Cheilosia sahlbergi

Scientific classification
- Kingdom: Animalia
- Phylum: Arthropoda
- Clade: Pancrustacea
- Class: Insecta
- Order: Diptera
- Family: Syrphidae
- Genus: Cheilosia
- Species: C. sahlbergi
- Binomial name: Cheilosia sahlbergi Becker, 1894

= Cheilosia sahlbergi =

- Genus: Cheilosia
- Species: sahlbergi
- Authority: Becker, 1894

Species of fly

Cheilosia sahlbergi is a Palearctic hoverfly.

==Description==
One of the Cheilosia species with bare eyes, black legs and fused antennal pits. For identification see references.
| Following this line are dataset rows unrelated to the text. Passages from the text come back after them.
-- ==== Sys2Proof/Machine/Nf8.lean ====
section
/-! DEFINITION. The NF8 family (R58 to R61), the plain 8-bit integers (R62), and conversion between the element types of
R21 (R53, R56, R129). -/
namespace Sys2Proof

/-- An NF8 format: the fields of an FMT register (R59). -/
structure Nf8Fmt where
  sat : Bool
  sub : Bool
  inf : Bool
  bias : Int
  sign : Bool
  exp : Nat
  man : Nat
  deriving DecidableEq, Repr

/-- The format an FMT register holds (R59). -/
def nf8Fmt (w : Word) : Nf8Fmt :=
  { sat := w.getLsbD 18, sub := w.getLsbD 17, inf := w.getLsbD 16, bias := (w.extractLsb' 8 8).toInt,
    sign := w.getLsbD 6, exp := (w.extractLsb' 3 3).toNat, man := (w.extractLsb' 0 3).toNat }

/-- The bits of an FMT register that are not reserved (R59). -/
def fmtMask : Word := 0x0007FF7F

/-- The width of a format. -/
def Nf8Fmt.width (f : Nf8Fmt) : Nat := (if f.sign then 1 else 0) + f.exp + f.man

/-- An FMT value an instruction may use (R60). -/
def Nf8Fmt.valid (f : Nf8Fmt) : Bool :=
  decide (1 ≤ f.width ∧ f.width ≤ 8) && !(f.inf && (decide (f.exp < 2) || decide (f.man = 0)))

/-- The value of a code (R58). R58 does not say whether a NaN code signals: every one counts as quiet (DESIGN CHOICE, Log 70). -/
def Nf8Fmt.unpack (f : Nf8Fmt) (b : Nat) : XNum :=
  let m := b % 2 ^ f.man
  let e := (b / 2 ^ f.man) % 2 ^ f.exp
  let neg := f.sign && decide ((b / 2 ^ (f.man + f.exp)) % 2 = 1)
  if f.exp = 0 then .fin neg m (-f.bias)
  else if e = 2 ^ f.exp - 1 ∧ f.inf = true then (if m = 0 then .inf neg else .nan false)
  else if e = 0 then (if f.sub then .fin neg m (1 - f.bias - f.man) else .fin neg 0 0)
  else .fin neg (2 ^ f.man + m) (e - f.bias - f.man)

/-- The byte of a sign, exponent field and mantissa field (R58). -/
def Nf8Fmt.code (f : Nf8Fmt) (neg : Bool) (e m : Nat) : Nat :=
  (if neg && f.sign then 2 ^ (f.exp + f.man) else 0) + e * 2 ^ f.man + m

/-- The largest finite exponent field (R58). -/
def Nf8Fmt.maxExp (f : Nf8Fmt) : Nat := if f.inf then 2 ^ f.exp - 2 else 2 ^ f.exp - 1

/-- The result of a magnitude beyond the largest finite value (R61). -/
def Nf8Fmt.overflow (f : Nf8Fmt) (neg : Bool) : Nat × FpFlags :=
  if neg && !f.sign then (0, flagNV)
  else if f.inf && !f.sat then (f.code neg (2 ^ f.exp - 1) 0, flagOF ||| flagNX)
  else (f.code neg (if f.exp = 0 then 0 else f.maxExp) (2 ^ f.man - 1), flagOF ||| flagNX)

/-- A rounded magnitude below the normal range: the sum of a zero test and the underflow rule (R61). -/
def Nf8Fmt.small (f : Nf8Fmt) (neg : Bool) (code : Nat) (inexact : Bool) : Nat × FpFlags :=
  if neg && !f.sign && decide (code ≠ 0) then (0, flagNV)
  else (f.code neg 0 code, flagIf inexact (flagNX ||| flagUF))

/-- Round a non-zero finite magnitude to the format by TAZ (R61). -/
def Nf8Fmt.roundFin (f : Nf8Fmt) (neg : Bool) (m : Nat) (e : Int) : Nat × FpFlags :=
  let c := scaleFrac m 1 e
  if f.exp = 0 then
    -- integers times 2^-bias
    let s := scaleFrac c.1 c.2 f.bias
    let r := roundDiv .taz false s.1 s.2
    if 2 ^ f.man - 1 < r.1 then f.overflow neg
    else if r.1 ≤ 1 then f.small neg r.1 r.2
    else if neg && !f.sign then (0, flagNV)
    else (f.code neg 0 r.1, flagIf r.2 flagNX)
  else
    let emin : Int := 1 - f.bias
    let n := roundSig .taz false c.1 c.2 (f.man + 1) none
    let expo : Int := (Nat.log2 n.1 : Int) + n.2.1
    if expo < emin ∨ fracLog2 c.1 c.2 < emin then
      if f.sub then
        let s := scaleFrac c.1 c.2 (-(emin - f.man))
        let r := roundDiv .taz false s.1 s.2
        if r.1 < 2 ^ f.man then f.small neg r.1 r.2
        else if neg && !f.sign then (0, flagNV)
        else if (if f.exp = 0 then 0 else f.maxExp) < 1 then f.overflow neg
        else (f.code neg 1 0, flagIf r.2 flagNX)
      else
        -- only zero and the smallest normal: the nearer, a tie away from zero
        let s := scaleFrac c.1 c.2 (-emin)
        let r := roundDiv .taz false s.1 s.2
        if r.1 = 0 then f.small neg 0 r.2
        else if neg && !f.sign then (0, flagNV)
        else if f.maxExp < 1 then f.overflow neg
        else (f.code neg 1 0, flagIf r.2 flagNX)
    else if (f.maxExp : Int) - f.bias < expo then f.overflow neg
    else if neg && !f.sign then (0, flagNV)
    else
      let k := scaleFrac n.1 1 (n.2.1 - (expo - f.man))
      (f.code neg (expo + f.bias).toNat (k.1 / k.2 - 2 ^ f.man), flagIf n.2.2 flagNX)

/-- Convert an exact value to an NF8 code (R61). -/
def Nf8Fmt.round (f : Nf8Fmt) (x : XNum) : Nat × FpFlags :=
  match x with
  | .nan s =>
    if f.inf then (f.code false (2 ^ f.exp - 1) (2 ^ f.man - 1), flagIf s flagNV) else (0, flagNV)
  | .inf n => f.overflow n
  | .fin n m e => if m = 0 then (f.code n 0 0, 0) else f.roundFin n m e

/-- The width in bytes of an element of a type (R21). -/
def typeBytes (t : Nat) : Nat :=
  match t with
  | 0 => 1
  | 3 => 1
  | 10 => 1
  | 1 => 2
  | 4 => 2
  | 6 => 2
  | 7 => 2
  | 9 => 8
  | _ => 4

/-- The lanes of a type in a vector register (R21). -/
def typeLanes (t : Nat) : Nat := 256 / typeBytes t

/-- The IEEE format of a floating type (R21). -/
def floatFmtOf (t : Nat) : FloatFmt :=
  match t with
  | 6 => fp16
  | 7 => bf16
  | 9 => fp64
  | _ => fp32

/-- The value of a two's-complement number of `w` bits. -/
def signedOf (w b : Nat) : Int := if 2 * (b % 2 ^ w) < 2 ^ w then (b % 2 ^ w : Nat) else (b % 2 ^ w : Nat) - (2 ^ w : Nat)

/-- The exact value of an element of a type (R51, R58); `f` is the format of an nf8 element. -/
def unpackElem (t : Nat) (f : Nf8Fmt) (b : Nat) : XNum :=
  if t ≤ 2 then .ofInt (signedOf (8 * typeBytes t) b)
  else if t ≤ 5 then .ofInt (b % 2 ^ (8 * typeBytes t) : Nat)
  else if t = 10 then f.unpack (b % 256)
  else (floatFmtOf t).unpack (b % 2 ^ (8 * typeBytes t))

/-- The least and greatest integer of an integer type (R56, R62). -/
def intRange (t : Nat) : Int × Int :=
  let w := 8 * typeBytes t
  if t ≤ 2 then (-(2 ^ (w - 1) : Nat), (2 ^ (w - 1) - 1 : Nat)) else (0, (2 ^ w - 1 : Nat))

/-- Convert an exact value to a type, rounding once: TAZ below 16 bits, RNE otherwise (R53, R56, R61, R62). -/
def convertTo (t : Nat) (f : Nf8Fmt) (x : XNum) : Nat × FpFlags :=
  if t ≤ 5 then
    let r := toIntRange (if typeBytes t = 1 then .taz else .rne) (intRange t).1 (intRange t).2 x
    ((r.1 % (2 ^ (8 * typeBytes t) : Nat)).toNat, r.2)
  else if t = 10 then f.round x
  else (floatFmtOf t).round x

end Sys2Proof
end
==Distribution and biology==
From Fennoscandia south through mountainous parts of Europe to the Alps, the Balkans and the Caucasus and from Britain (Scottish Highlands) eastwards through Northern Europe to the Baltic states and on to the Kola Peninsula
The habitat is near streams and base-rich flushes in moorland, montane heath, and
non-calcareous subalpine grassland. Flowers visited include Caltha palustris, Potentilla erecta, Ranunculus, Saxifraga.Flies from April to May at lower altitudes and June to July in the alpine zone. The larva has been seen feeding on Polygonum viviparum L.